= Beginning of Section =
/-- A lane enters TESTING at step 1 (R75).  LANE_REJOIN_STATUS shows PHASE TEST unless a copy to another lane runs (R85, R86). -/
def startTesting (l : Lane) (s : State) : State :=
  let x := s.lanes.get l
  let s := setLane s l { x with
    testStep := 1, ready := false, exclAt := none, joining := false, joinWait := false, step5Done := false,
    signals := [], switchSig := false, code := [] }
  let s := setLaneTo l .testing s
  if running s ∧ ¬laneCopyOn s then
    let t := fld s Reg.laneRejoinStatus 2 0
    let s := setFld s Reg.laneRejoinStatus 2 0 (if t / 2 ^ l.idx % 2 = 1 then t else t + 2 ^ l.idx)
    setFld s Reg.laneRejoinStatus 10 8 1
  else s

/-- AUTO_REJOIN (R73): at the microtick after the exclusion, TESTING while the count is within REJOIN_LIMIT, else OFF with
LANE_OFF_LIMIT; it does not act outside a running module (R353). -/
def autoRejoin (l : Lane) (s : State) : State :=
  match (s.lanes.get l).exclAt with
  | some m =>
    if laneState s l = .excluded ∧ m < s.time.mt ∧ inControl s ∧ bit s Reg.laneCfg 0 then
      if exclCount s l ≤ fld s Reg.laneCfg 7 4 then startTesting l s
      else
        let s := setLane s l { s.lanes.get l with exclAt := none }
        let s := raise Ev.laneOffLimit l.idx 0 (exclCount s l) s
        setLaneTo l .off s
    else s
  | none => s

/-- AUTO_REJOIN (R73). -/
def execAutoRejoin (l : Lane) (s : State) : Host.Outcome State Fault Refusal := .next (autoRejoin l s)

/-- LANE_CMD EXCLUDE on a VOTING lane, subject to R66 (R86). -/
def laneExclude (l : Lane) (v : Nat) (s : State) : State :=
  if laneState s l = .voting then excludeLane (raiseF 4 0) none l 11 0 s else laneRefuse l v s

/-- LANE_CMD_EXCLUDE (R86). -/
def execLaneCmdExclude (l : Lane) (s : State) : Host.Outcome State Fault Refusal := .next (laneExclude l (l.idx + 0x10) s)

/-- LANE_CMD REJOIN on an EXCLUDED lane (R86). -/
def laneRejoin (l : Lane) (v : Nat) (s : State) : State :=
  if laneState s l = .excluded then startTesting l s else laneRefuse l v s

/-- LANE_CMD_REJOIN (R86). -/
def execLaneCmdRejoin (l : Lane) (s : State) : Host.Outcome State Fault Refusal := .next (laneRejoin l (l.idx + 0x20) s)

/-- LANE_CMD POWER_OFF on an EXCLUDED or TESTING lane (R86). -/
def lanePowerOff (l : Lane) (v : Nat) (s : State) : State :=
  if laneState s l = .excluded ∨ laneState s l = .testing then laneOff l s else laneRefuse l v s

/-- LANE_CMD_POWER_OFF (R86). -/
def execLaneCmdPowerOff (l : Lane) (s : State) : Host.Outcome State Fault Refusal := .next (lanePowerOff l (l.idx + 0x30) s)

/-- LANE_CMD POWER_ON on an OFF lane (R86). -/
def lanePowerOn (l : Lane) (v : Nat) (s : State) : State :=
  if laneState s l = .off then startTesting l s else laneRefuse l v s

/-- LANE_CMD_POWER_ON (R86). -/
def execLaneCmdPowerOn (l : Lane) (s : State) : Host.Outcome State Fault Refusal := .next (lanePowerOn l (l.idx + 0x40) s)

/-! ### SPLIT and JOIN -/

/-- A mode request is refused (R82). -/
def modeReject (reason : Nat) (s : State) : State := raise Ev.modeRejected 0xFF 0 reason s

/-- A mode request waits for its boundary (R83). -/
def modeRequest (join : Bool) (d value : Nat) (s : State) : State :=
  let s := setReg s Reg.laneModeReq (BitVec.ofNat 32 value)
  let s := setBit s Reg.laneState 16 true
  { s with chrono := { s.chrono with req := { s.chrono.req with mode := some (join, d, s.time.mt) } } }

/-- LANE_MODE_REQ SPLIT (R82): reasons 1, 2 and 3 in that order. -/
def modeSplit (d : BitVec 2) (s : State) : State :=
  if voteMode s ≠ .triple then modeReject 1 s
  else if pairBank s then modeReject 2 s
  else if d = 3 then modeReject 3 s
  else modeRequest false d.toNat (1 + 16 * d.toNat) s

/-- LANE_MODE_SPLIT (R82). -/
def execLaneModeSplit (d : BitVec 2) (s : State) : Host.Outcome State Fault Refusal := .next (modeSplit d s)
= End of Section =
## Work instruction
From the records above, print only the lines between the one holding "let s := setLaneTo l .testing s" and the one holding "def laneRejoin (l", inclusive, exactly as they stand.

## Expected answer
  let s := setLaneTo l .testing s
  if running s ∧ ¬laneCopyOn s then
    let t := fld s Reg.laneRejoinStatus 2 0
    let s := setFld s Reg.laneRejoinStatus 2 0 (if t / 2 ^ l.idx % 2 = 1 then t else t + 2 ^ l.idx)
    setFld s Reg.laneRejoinStatus 10 8 1
  else s

/-- AUTO_REJOIN (R73): at the microtick after the exclusion, TESTING while the count is within REJOIN_LIMIT, else OFF with
LANE_OFF_LIMIT; it does not act outside a running module (R353). -/
def autoRejoin (l : Lane) (s : State) : State :=
  match (s.lanes.get l).exclAt with
  | some m =>
    if laneState s l = .excluded ∧ m < s.time.mt ∧ inControl s ∧ bit s Reg.laneCfg 0 then
      if exclCount s l ≤ fld s Reg.laneCfg 7 4 then startTesting l s
      else
        let s := setLane s l { s.lanes.get l with exclAt := none }
        let s := raise Ev.laneOffLimit l.idx 0 (exclCount s l) s
        setLaneTo l .off s
    else s
  | none => s

/-- AUTO_REJOIN (R73). -/
def execAutoRejoin (l : Lane) (s : State) : Host.Outcome State Fault Refusal := .next (autoRejoin l s)

/-- LANE_CMD EXCLUDE on a VOTING lane, subject to R66 (R86). -/
def laneExclude (l : Lane) (v : Nat) (s : State) : State :=
  if laneState s l = .voting then excludeLane (raiseF 4 0) none l 11 0 s else laneRefuse l v s

/-- LANE_CMD_EXCLUDE (R86). -/
def execLaneCmdExclude (l : Lane) (s : State) : Host.Outcome State Fault Refusal := .next (laneExclude l (l.idx + 0x10) s)

/-- LANE_CMD REJOIN on an EXCLUDED lane (R86). -/
def laneRejoin (l : Lane) (v : Nat) (s : State) : State :=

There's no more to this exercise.